Every component in a modern computer can fail, but to make the discussion a bit easier let's treat a server running a Raft instance as an atomic unit. This leaves us with two primary failure kinds:
- A server crash, wherein one of the servers stops responding to all network traffic for a while. A crashed server is typically restarted and may come back online after a brief break.
- A network partition, wherein one or more servers gets disconnected from other servers and/or from clients, due to a problem with the networking equipment or transmission medium.
From the point of view of server A communicating with server B, a crash in B is indistinguishable from a partition between A and B. They both manifest in the same way - A stops receiving any messages or responses from B. On a system-level view, network partitions are quite a bit more insidious, though, because they affect multiple servers at the same time. We'll be going through some tricky scenarios resulting from partitions in the next parts of the series.
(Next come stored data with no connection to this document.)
-- ==== Sys2Proof/Tests/Slice0.lean ====
section
/-! SUPPORT. Sys2Proof/Tests/Slice0.lean: tests. Ill-formed commands are refused; the worked examples of the spec; and, for every statement of
Certificates/Slice0/Obligations.lean, states that meet the hypotheses of each of its clauses. -/

namespace Sys2Proof.Tests

open Sys2Proof Sys2Proof.Machine

set_option Elab.async false

/-! ## Ill-formed commands -/

/-- R742: a payload of 4,097 bytes. -/
def longPacket : Packet :=
  { op := 1, ver := 1, res := false, tc := 0, masked := false, poison := false, dt := 0, src := 0, dst := 0, eng := 0, psn := 0, ack := 0, addr := 0,
    len := 0xFFF, tag := 0, ce := false, payload := List.replicate 4097 0 }
theorem test_long_packet_refused : (Instr.write 0 longPacket).wellFormed = false ∧ (Instr.write 0 { longPacket with payload := List.replicate 4096 0 }).wellFormed = true := by decide +kernel

/-- R285, R357: a BAR4 access carries at least one byte and at most 4,096. -/
theorem test_bar4_length_refused : (Instr.bar4Write 0 0 []).wellFormed = false ∧ (Instr.bar4Write 0 0 (List.replicate 4097 0)).wellFormed = false
    ∧ (Instr.bar4Read 0 0 0).wellFormed = false ∧ (Instr.bar4Read 0 0 4097).wellFormed = false ∧ (Instr.bar4Read 0 0 4096).wellFormed = true := by decide +kernel

/-- R471: a descriptor read carries one to eight descriptors. -/
theorem test_descriptor_count_refused : (Instr.descriptorArrival 0 0 []).wellFormed = false ∧ (Instr.descriptorArrival 0 0 (List.replicate 9 0)).wellFormed = false
    ∧ (Instr.descriptorArrival 0 0 (List.replicate 8 0)).wellFormed = true := by decide +kernel

/-- A BAR0 or BAR2 access and firmware data carry at least one byte. -/
theorem test_empty_access_refused : (Instr.bar0AccessError 0 0 0 true).wellFormed = false ∧ (Instr.doorbell 0 none 0 0 0 0).wellFormed = false
    ∧ (Instr.firmwareData 0 []).wellFormed = false := by decide +kernel

/-! ## Worked examples of the spec -/

/-- 01_organization: core 647 is in region 26; the scratchpad of cluster 161 appears at 0x0400_5080_0000. -/
theorem test_core_647 : coreRegion 647 = 26 ∧ placeOf Dev.init 0x040050800000 = .spad 161 0 := by decide +kernel

/-- The BF16 products of 02_number_formats: 1.5 * 2^-14 times 2^-13, n times. -/
def smallPairs (n : Nat) : List (FVal × FVal) := List.replicate n (decodeVal .bf16 0x38C0, decodeVal .bf16 0x3900)

/-- 02_number_formats: with 1.0 in the window the 31 products are truncated away. -/
theorem test_chunk_window : fpChunk 0 ((decodeVal .bf16 0x3F80, decodeVal .bf16 0x3F80) :: smallPairs 31) 0 = (0x3F800000, 0) := by decide +kernel

/-- 02_number_formats: in a chunk of their own they count, and the next chunk gives 0x3F80_0003. -/
theorem test_chunk_placement : fpChunk (fpChunk 0 (smallPairs 31) 0).1 [(decodeVal .bf16 0x3F80, decodeVal .bf16 0x3F80)] 0 = (0x3F800003, 0) := by decide +kernel

/-- 02_number_formats: the two-term FP32 product under each PASS. -/
theorem test_passes : [1, 2, 3].map (fun p => (fpChunk 0 [(decodeVal .fp32 0x3F800008, decodeVal .fp32 0x3F800008), (decodeVal .fp32 0xBF800000, decodeVal .fp32 0x3F800010)] p).1)
    = [0, 0, 0x2B800000] := by decide +kernel

/-- 02_number_formats: 9.75 to E4M3: 10 by RNE, 9 by RTZ, and stochastically 10 from R = 0x4000_0000 on; no flag. -/
theorem test_drain_rounding : convertBits .fp32 .e4m3 .rne false 0 0x411C0000 = (0x52, 0) ∧ convertBits .fp32 .e4m3 .rtz false 0 0x411C0000 = (0x51, 0)
    ∧ convertBits .fp32 .e4m3 .sr false 0x40000000 0x411C0000 = (0x52, 0) ∧ convertBits .fp32 .e4m3 .sr false 0x3FFFFFFF 0x411C0000 = (0x51, 0) := by decide +kernel

/-- 07_unified_cache: the home of 0x0065_3C7A_4A00 under LOCAL, HALF and DEVICE, and its set; 09_memory_tiers: its stack, pseudo-channel,
bank, row and first column. -/
theorem test_home_hash : homeNominal 0x653C7A4A00 0 = (3, 3, 0x653C7A4A00) ∧ homeNominal 0x653C7A4A00 1 = (2, 3, 0x453C7A4A00)
    ∧ homeNominal 0x653C7A4A00 2 = (6, 3, 0xC53C7A4A00) ∧ setIdx 0x653C7A4A00 = 954 ∧ (homeNominal 0x653C7A4200 1).1 = 3 := by decide +kernel

theorem test_near_place : nearPlace 0x653C7A4A00 = (6, 60, 10, 0x29E3, 512) ∧ stackOf 0x453C7A4A00 = 4 ∧ stackOf 0xC53C7A4A00 = 12 ∧ pseudoChannel 0x653C7A4A00 = 60 := by decide +kernel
To be able to handle arbitrary network partitions and server crashes gracefully, Raft requires a majority of servers in the cluster to be up and available to the leader at any given moment to make progress. With 3 servers, Raft will tolerate a single server failure. With 5 servers, it will tolerate 2; with 2N+1 servers, it will tolerate N failures.
This brings us to the CAP theorem, the practical consequence of which is that in the presence of network partitions (which are an unavoidable part of life), we have to carefully balance availability vs. consistency.
In this balance, Raft is firmly in the consistency camp. Its invariants are designed to prevent cases where the cluster may reach an inconsistent state, where different clients get different answer. For this to work, Raft sacrifices availability.
As I mentioned briefly before, Raft wasn't designed for high-throughput, fine-grained services. Every client request triggers quite a bit of work - communication between Raft replicas to replicate it to a majority, as well as persist it; all before a client gets a response.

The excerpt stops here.